Panera Beats Earnings Estimates
…We’ll break bread to that. Panera (+5.49% after hours) topped earnings expectations for the third time in a row and raised guidance thanks to an increased focus on digital ordering platforms and its catering service line. In a time when most restaurants are suffering from declining foot traffic, Panera bucked the trend and grew same store sales by 3.4%. Kudos.
- Google takes on Microsoft with new digital whiteboard
- BlackBerry launches a 5.5-inch Android phone, the DTEK60
- Google Express adds delivery service to 13 more states
- Google Fiber division cuts staff by 9%, ‘pauses’ fiber plans in 10 cities
- Monday: Visa (+), Kimberly-Clark (-) Earnings; PMI Manufacturing Index (+)
- Tuesday: Apple (-), AT&T (-), General Motors (-), Sprint (-), Under Armour (+), Chipotle (-), Fiat Chrysler (+), Panera (+), Pandora (-), Procter & Gamble (+), Merck (+), 3M (-), Eli Lilly (-), Caterpillar (-) Earnings; Consumer Confidence (-); Case-Shiller Home Price Index (+)
- Wednesday: Coca-Cola, Tesla, Comcast, Boeing, Texas Instruments, Southwest Airlines, Hilton, GrubHub, Buffalo Wild Wings Earnings; New Home Sales
- Thursday: Alphabet, Amazon, Twitter, Baidu, Amgen, Altria, UPS, Celgene, Dow Chemical, Ford, Barclays, Nokia, Aflac, Blackstone, Deutsche Bank, Expedia Earnings; Weekly Jobless Claims; Durable Goods Orders; Pending Home Sales
- Friday: Exxon Mobil, Anheuser-Busch, Chevron, Mastercard, UBS, Phillips 66, Hershey, Xerox Earnings; U.S. Q3 GDP; Consumer Sentiment
Obamacare, Premium Style
Just how affordable is the Affordable Care Act? Well, premiums are getting pricier. The Obama administration announced this week that premiums for plans under its trademark healthcare bill will increase by an average of 25% next year. That’s a huge jump from a 2% increase in 2015 and a 7% increase this year. Here’s more:
- 85% of enrollees receive federal subsidies that increase alongside premium hikes. People making under $47,000 qualify for this assistance. So it’s the 15% (1.6 million people) making more than that who might be in trouble.
- Adding fuel to Trump’s fire? The new data sure has undergone heavy political shelling, especially on the campaign trail. While Donald Trump has vowed to fully repeal Obamacare, Clinton remains a staunch defender as it has provided over 10 million people with access to affordable healthcare.
- Amidst pushback from both sides of the aisle, the optimism of the Obama administration continues. Monday’s announcement claims that three-quarters of enrollees will be able to find a plan for $75 or less. The secretary of Health and Human Services even predicted a 9% enrollment increase over this next open enrollment period. Go figure.
Interview Question of the Day
Using only a four-minute hourglass and a seven-minute hourglass, how will you measure exactly nine minutes? (Answer)
Business Term of the Day
A vanilla option is a financial instrument that gives the holder the right, but not the obligation, to buy or sell an underlying asset, security or currency at a predetermined price within a given timeframe.

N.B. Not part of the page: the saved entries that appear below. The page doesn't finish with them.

-- ==== Sys2Proof/Laws/Store.lean ====
section
/-! SUPPORT. The laws of sorted stores and of byte memories: a read after a write, and that every operation keeps the canonical form. -/

namespace Sys2Proof.Machine

variable {α : Type}

/-- A write leaves every other key alone. -/
theorem storeGet_storePut_ne (d : Nat → α) (rm : Nat → α → Bool) {i j : Nat} (v : α) (l : List (Nat × α)) (h : j ≠ i) :
    storeGet d (storePut rm i v l) j = storeGet d l j := by
  induction l with
  | nil => simp only [storePut]; split <;> simp [storeGet, h]
  | cons e t ih =>
    obtain ⟨k, w⟩ := e
    simp only [storePut]
    split
    · split <;> simp [storeGet, h]
    · split
      · next hk => subst hk; split <;> simp [storeGet, h]
      · simp only [storeGet, ih]

/-- A canonical store lists no key at or below a bound that its first key exceeds. -/
theorem storeGet_above (d : Nat → α) (rm : Nat → α → Bool) :
    ∀ (l : List (Nat × α)) (i : Nat), storeWf rm l = true → (∀ e ∈ l.head?, i < e.1) → storeGet d l i = d i := by
  intro l
  induction l with
  | nil => intros; rfl
  | cons e t ih =>
    obtain ⟨k, w⟩ := e
    intro i hw hb
    have hk : i < k := hb (k, w) rfl
    simp only [storeGet, if_neg (Nat.ne_of_lt hk)]
    simp only [storeWf, Bool.and_eq_true] at hw
    refine ih i hw.2 ?_
    intro e' he'
    cases t with
    | nil => cases he'
    | cons a b =>
      obtain ⟨k', w'⟩ := a
      have h1 : k < k' := by simpa using hw.1.2
      simp at he'
      subst he'
      exact Nat.lt_trans hk h1

/-- A write to a canonical store is read back. -/
theorem storeGet_storePut (d : Nat → α) (rm : Nat → α → Bool) (i : Nat) (v : α) (hd : rm i v = true → d i = v) :
    ∀ l : List (Nat × α), storeWf rm l = true → storeGet d (storePut rm i v l) i = v := by
  intro l
  induction l with
  | nil =>
    intro _
    simp only [storePut]
    split
    · next h => exact hd h
    · simp [storeGet]
  | cons e t ih =>
    obtain ⟨k, w⟩ := e
    intro hw
    have hw' := hw
    simp only [storeWf, Bool.and_eq_true] at hw
    simp only [storePut]
    split
    · next hik =>
      split
      · next hr => exact (storeGet_above d rm _ i hw' (by simpa using hik)).trans (hd hr)
      · simp [storeGet]
    · split
      · next hik =>
        split
        · next hr =>
          refine (storeGet_above d rm t i hw.2 ?_).trans (hd hr)
          intro e' he'
          cases t with
          | nil => cases he'
          | cons a b =>
            obtain ⟨k', w'⟩ := a
            have h1 : k < k' := by simpa using hw.1.2
            simp at he'
            subst he'
            omega
        · simp [storeGet]
      · next h1 h2 =>
        simp only [storeGet, if_neg h2]
        exact ih hw.2

/-- The first key of a store after a write is not below both the key written and the old first key. -/
theorem head_storePut (rm : Nat → α → Bool) (i : Nat) (v : α) (b : Nat) :
    ∀ l : List (Nat × α), storeWf rm l = true → b < i → (∀ e ∈ l.head?, b < e.1) → ∀ e ∈ (storePut rm i v l).head?, b < e.1 := by
  intro l hl hi hb e he
  cases l with
  | nil =>
    simp only [storePut] at he
    split at he
    · cases he
    · simp at he; subst he; exact hi
  | cons a t =>
    obtain ⟨k, w⟩ := a
    have hk : b < k := hb (k, w) rfl
    simp only [storePut] at he
    split at he
    · split at he
      · simp at he; subst he; exact hk
      · simp at he; subst he; exact hi
    · split at he
      · split at he
        · cases t with
          | nil => cases he
          | cons c u =>
            obtain ⟨k', w'⟩ := c
            simp only [storeWf, Bool.and_eq_true] at hl
            have h1 : k < k' := by simpa using hl.1.2
            simp at he; subst he; exact Nat.lt_trans hk h1
        · simp at he; subst he; exact hi
      · simp at he; subst he; exact hk

/-- Prefix an entry below everything that a canonical store lists. -/
theorem storeWf_cons (rm : Nat → α → Bool) (k : Nat) (w : α) (t : List (Nat × α)) :
    storeWf rm ((k, w) :: t) = true ↔ rm k w = false ∧ (∀ e ∈ t.head?, k < e.1) ∧ storeWf rm t = true := by
  cases t with
  | nil => simp [storeWf]
  | cons a u =>
    obtain ⟨k', w'⟩ := a
    simp [storeWf, Bool.and_eq_true]
    constructor
    · rintro ⟨⟨h1, h2⟩, h3⟩; exact ⟨h1, h2, h3⟩
    · rintro ⟨h1, h2, h3⟩; exact ⟨⟨h1, h2⟩, h3⟩

/-- A write keeps the canonical form. -/
theorem storeWf_storePut (rm : Nat → α → Bool) (i : Nat) (v : α) :
    ∀ l : List (Nat × α), storeWf rm l = true → storeWf rm (storePut rm i v l) = true := by
  intro l
  induction l with
  | nil =>
    intro _
    simp only [storePut]
    split
    · rfl
    · next h => simp [storeWf, h]
  | cons e t ih =>
    obtain ⟨k, w⟩ := e
    intro hw
    have hc := (storeWf_cons rm k w t).mp hw
    simp only [storePut]
    split
    · next hik =>
      split
      · exact hw
      · next hr => exact (storeWf_cons rm i v _).mpr ⟨by simpa using hr, by simpa using hik, hw⟩
    · split
      · next hik =>
        split
        · exact hc.2.2
        · next hr => subst hik; exact (storeWf_cons rm i v t).mpr ⟨by simpa using hr, hc.2.1, hc.2.2⟩
      · next h1 h2 =>
        refine (storeWf_cons rm k w _).mpr ⟨hc.1, ?_, ih hc.2.2⟩
        exact head_storePut rm i v k t hc.2.2 (by omega) hc.2.1

/-- Dropping entries keeps the canonical form. -/
theorem storeWf_filter (rm : Nat → α → Bool) (p : Nat × α → Bool) :
    ∀ l : List (Nat × α), storeWf rm l = true → storeWf rm (l.filter p) = true ∧ ∀ b, (∀ e ∈ l.head?, b < e.1) → ∀ e ∈ (l.filter p).head?, b < e.1 := by
  intro l
  induction l with
  | nil => intro _; exact ⟨rfl, fun _ _ _ h => by cases h⟩
  | cons a t ih =>
    obtain ⟨k, w⟩ := a
    intro hw
    have hc := (storeWf_cons rm k w t).mp hw
    have hi := ih hc.2.2
    by_cases hp : p (k, w) = true
    · rw [List.filter_cons_of_pos hp]
      refine ⟨(storeWf_cons rm k w _).mpr ⟨hc.1, hi.2 k hc.2.1, hi.1⟩, ?_⟩
      intro b hb e he
      simp at he
      subst he
      exact hb _ rfl
    · rw [List.filter_cons_of_neg hp]
      refine ⟨hi.1, ?_⟩
      intro b hb e he
      have hk : b < k := hb (k, w) rfl
      exact Nat.lt_trans hk (hi.2 k hc.2.1 e he)

/-- What need not be listed matters only at the keys listed. -/
theorem storeWf_congr (rm rm' : Nat → α → Bool) :
    ∀ l : List (Nat × α), (∀ e ∈ l, rm' e.1 e.2 = rm e.1 e.2) → storeWf rm l = true → storeWf rm' l = true := by
  intro l
  induction l with
  | nil => intros; rfl
  | cons a t ih =>
    obtain ⟨k, w⟩ := a
    intro he hw
    have hc := (storeWf_cons rm k w t).mp hw
    refine (storeWf_cons rm' k w t).mpr ⟨?_, hc.2.1, ih (fun e h => he e (List.mem_cons_of_mem _ h)) hc.2.2⟩
    rw [he (k, w) (List.mem_cons_self ..)]
    exact hc.1

/-! ### Byte memories -/

@[simp] theorem Mem.put_lost (m : Mem) (a : Nat) (v : Byte) : (m.put a v).lost = m.lost := rfl

@[simp] theorem Mem.put_lossOf (m : Mem) (a b : Nat) (v : Byte) : (m.put a v).lossOf b = m.lossOf b := rfl

@[simp] theorem Mem.put_plain (m : Mem) (a : Nat) (v : Byte) : (m.put a v).plain = m.plain := rfl

@[simp] theorem Mem.put_unlisted (m : Mem) (a : Nat) (v : Byte) : (m.put a v).unlisted = m.unlisted := rfl

/-- A byte need not be listed only where an unlisted address reads it. -/
theorem Mem.unlisted_of_plain (m : Mem) (a : Nat) (v : Byte) (h : m.plain a v = true) : m.unlisted a = v := by
  simp only [Mem.plain, Bool.and_eq_true, beq_iff_eq, Option.isNone_iff_eq_none] at h
  simp [Mem.unlisted, h.2, h.1]

/-- A byte written is read back. -/
theorem Mem.get_put (m : Mem) (a : Nat) (v : Byte) (h : m.wf = true) : (m.put a v).get a = v :=
  storeGet_storePut m.unlisted m.plain a v (m.unlisted_of_plain a v) m.cells h

/-- A byte written leaves every other byte alone. -/
theorem Mem.get_put_ne (m : Mem) {a b : Nat} (v : Byte) (h : b ≠ a) : (m.put a v).get b = m.get b :=
  storeGet_storePut_ne m.unlisted m.plain v m.cells h

/-- Writing a byte keeps the canonical form. -/
theorem Mem.put_wf (m : Mem) (a : Nat) (v : Byte) (h : m.wf = true) : (m.put a v).wf = true :=
  storeWf_storePut m.plain a v m.cells h

/-- Writing bytes keeps the canonical form. -/
theorem Mem.write_wf (bs : List Byte) : ∀ (m : Mem) (a : Nat), m.wf = true → (m.write a bs).wf = true := by
  induction bs with
  | nil => intro m a h; exact h
  | cons b t ih => intro m a h; exact ih _ _ (m.put_wf a b h)

/-- Bytes outside those written keep their value. -/
theorem Mem.get_write_out (bs : List Byte) : ∀ (m : Mem) (a b : Nat), (b < a ∨ a + bs.length ≤ b) → (m.write a bs).get b = m.get b := by
  induction bs with
  | nil => intros; rfl
  | cons v t ih =>
    intro m a b h
    simp only [List.length_cons] at h
    rw [Mem.write, ih _ _ _ (by omega), Mem.get_put_ne _ _ (by omega)]

/-- Bytes written are read back. -/
theorem Mem.get_write_in (bs : List Byte) : ∀ (m : Mem) (a k : Nat) (hk : k < bs.length), m.wf = true → (m.write a bs).get (a + k) = bs[k] := by
  induction bs with
  | nil => intro _ _ _ hk; cases hk
  | cons v t ih =>
    intro m a k hk h
    cases k with
    | zero => rw [Mem.write, Mem.get_write_out _ _ _ _ (by omega)]; exact m.get_put a v h
    | succ n =>
      have := ih (m.put a v) (a + 1) n (by simpa using hk) (m.put_wf a v h)
      rw [show a + (n + 1) = a + 1 + n by omega]
      exact this

/-- The loss that an address outside a newly lost range was last subject to is the same. -/
theorem Mem.lossOf_lose_out (m : Mem) (lo len epoch a : Nat) (h : ¬(lo ≤ a ∧ a < lo + len)) : (m.lose lo len epoch).lossOf a = m.lossOf a := by
  simp only [Mem.lossOf, Mem.lose]
  rw [List.find?_cons_of_neg (by simpa using h)]
  induction m.lost with
  | nil => rfl
  | cons l t ih =>
    cases hl : (decide (lo ≤ l.lo) && decide (l.lo + l.len ≤ lo + len)) with
    | true =>
      rw [List.filter_cons_of_neg (by simp only [hl, Bool.not_true]; exact Bool.false_ne_true), ih, List.find?_cons_of_neg]
      simp only [Bool.and_eq_true, decide_eq_true_eq] at hl ⊢
      omega
    | false => rw [List.filter_cons_of_pos (by simp only [hl, Bool.not_false]), List.find?_cons, List.find?_cons, ih]

/-- Losing the contents of a range keeps the canonical form. -/
theorem Mem.lose_wf (m : Mem) (lo len epoch : Nat) (h : m.wf = true) : (m.lose lo len epoch).wf = true := by
  refine storeWf_congr m.plain _ _ ?_ (storeWf_filter m.plain _ m.cells h).1
  intro e he
  have hp := (List.mem_filter.mp he).2
  simp only [Mem.plain]
  rw [Mem.lossOf_lose_out m lo len epoch e.1 (by simp only [Bool.not_eq_true', Bool.and_eq_false_iff, decide_eq_false_iff_not] at hp; omega)]

/-- The pieces of a lost range outside a cleared one hold an address outside it just when the range did. -/
theorem Lost.any_cut (l : Lost) (lo len a : Nat) (h : ¬(lo ≤ a ∧ a < lo + len)) :
    (l.cut lo len).any (fun k => decide (k.lo ≤ a) && decide (a < k.lo + k.len)) = (decide (l.lo ≤ a) && decide (a < l.lo + l.len)) := by
  simp only [Lost.cut]
  split
  · simp
  · next hc =>
    simp only [Bool.or_eq_true, decide_eq_true_eq, not_or, Nat.not_le] at hc
    rw [Bool.eq_iff_iff]
    simp only [List.any_append, Bool.or_eq_true, Bool.and_eq_true, decide_eq_true_eq]
    constructor
    · rintro (h1 | h1)
      · split at h1
        · simp at h1; omega
        · cases h1
      · split at h1
        · simp at h1; omega
        · cases h1
    · intro h1
      by_cases ha : a < lo
      · left; rw [if_pos (by omega)]; simp; omega
      · right; rw [if_pos (by omega)]; simp; omega

/-- Whether the contents of an address outside a cleared range were ever lost stays the same. -/
theorem Mem.lossOf_clear_out (m : Mem) (lo len a : Nat) (h : ¬(lo ≤ a ∧ a < lo + len)) :
    ((m.clear lo len).lossOf a).isNone = (m.lossOf a).isNone := by
  have key : ∀ ls : List Lost, ((ls.flatMap (·.cut lo len)).find? (fun l => decide (l.lo ≤ a) && decide (a < l.lo + l.len))).isNone =
      (ls.find? (fun l => decide (l.lo ≤ a) && decide (a < l.lo + l.len))).isNone := by
    intro ls
    induction ls with
    | nil => rfl
    | cons l t ih =>
      have hl := l.any_cut lo len a h
      rw [List.flatMap_cons, List.find?_append]
      rw [List.find?_cons]
      cases ha : (decide (l.lo ≤ a) && decide (a < l.lo + l.len)) with
      | true =>
        rw [ha] at hl
        obtain ⟨k, hk, hp⟩ := List.any_eq_true.mp hl
        cases hf : (l.cut lo len).find? (fun l => decide (l.lo ≤ a) && decide (a < l.lo + l.len)) with
        | none => exact absurd hp (List.find?_eq_none.mp hf k hk)
        | some x => rfl
      | false =>
        have hn : (l.cut lo len).find? (fun l => decide (l.lo ≤ a) && decide (a < l.lo + l.len)) = none := by
          rw [List.find?_eq_none]
          intro k hk hp
          have := (List.any_eq_true (l := l.cut lo len) (p := fun k => decide (k.lo ≤ a) && decide (a < k.lo + k.len))).mpr ⟨k, hk, hp⟩
          rw [hl, ha] at this
          cases this
        rw [hn]
        exact ih
  exact key m.lost

/-- Clearing a range keeps the canonical form. -/
theorem Mem.clear_wf (m : Mem) (lo len : Nat) (h : m.wf = true) : (m.clear lo len).wf = true := by
  refine storeWf_congr m.plain _ _ ?_ (storeWf_filter m.plain _ m.cells h).1
  intro e he
  have hp := (List.mem_filter.mp he).2
  simp only [Mem.plain]
  rw [Mem.lossOf_clear_out m lo len e.1 (by simp only [Bool.not_eq_true', Bool.and_eq_false_iff, decide_eq_false_iff_not] at hp; omega)]

end Sys2Proof.Machine
end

A vanilla option is a normal call or put option that has no special or unusual features.
Food for Thought
Self-driving truck startup Otto successfully made a 120-mile journey yesterday—delivering beer. Anheuser-Busch teamed up with the Uber-owned startup to drop off a semi-tractor’s worth of beer from Fort Collins, traveling through Denver on its way to Colorado Springs. Cheers to that.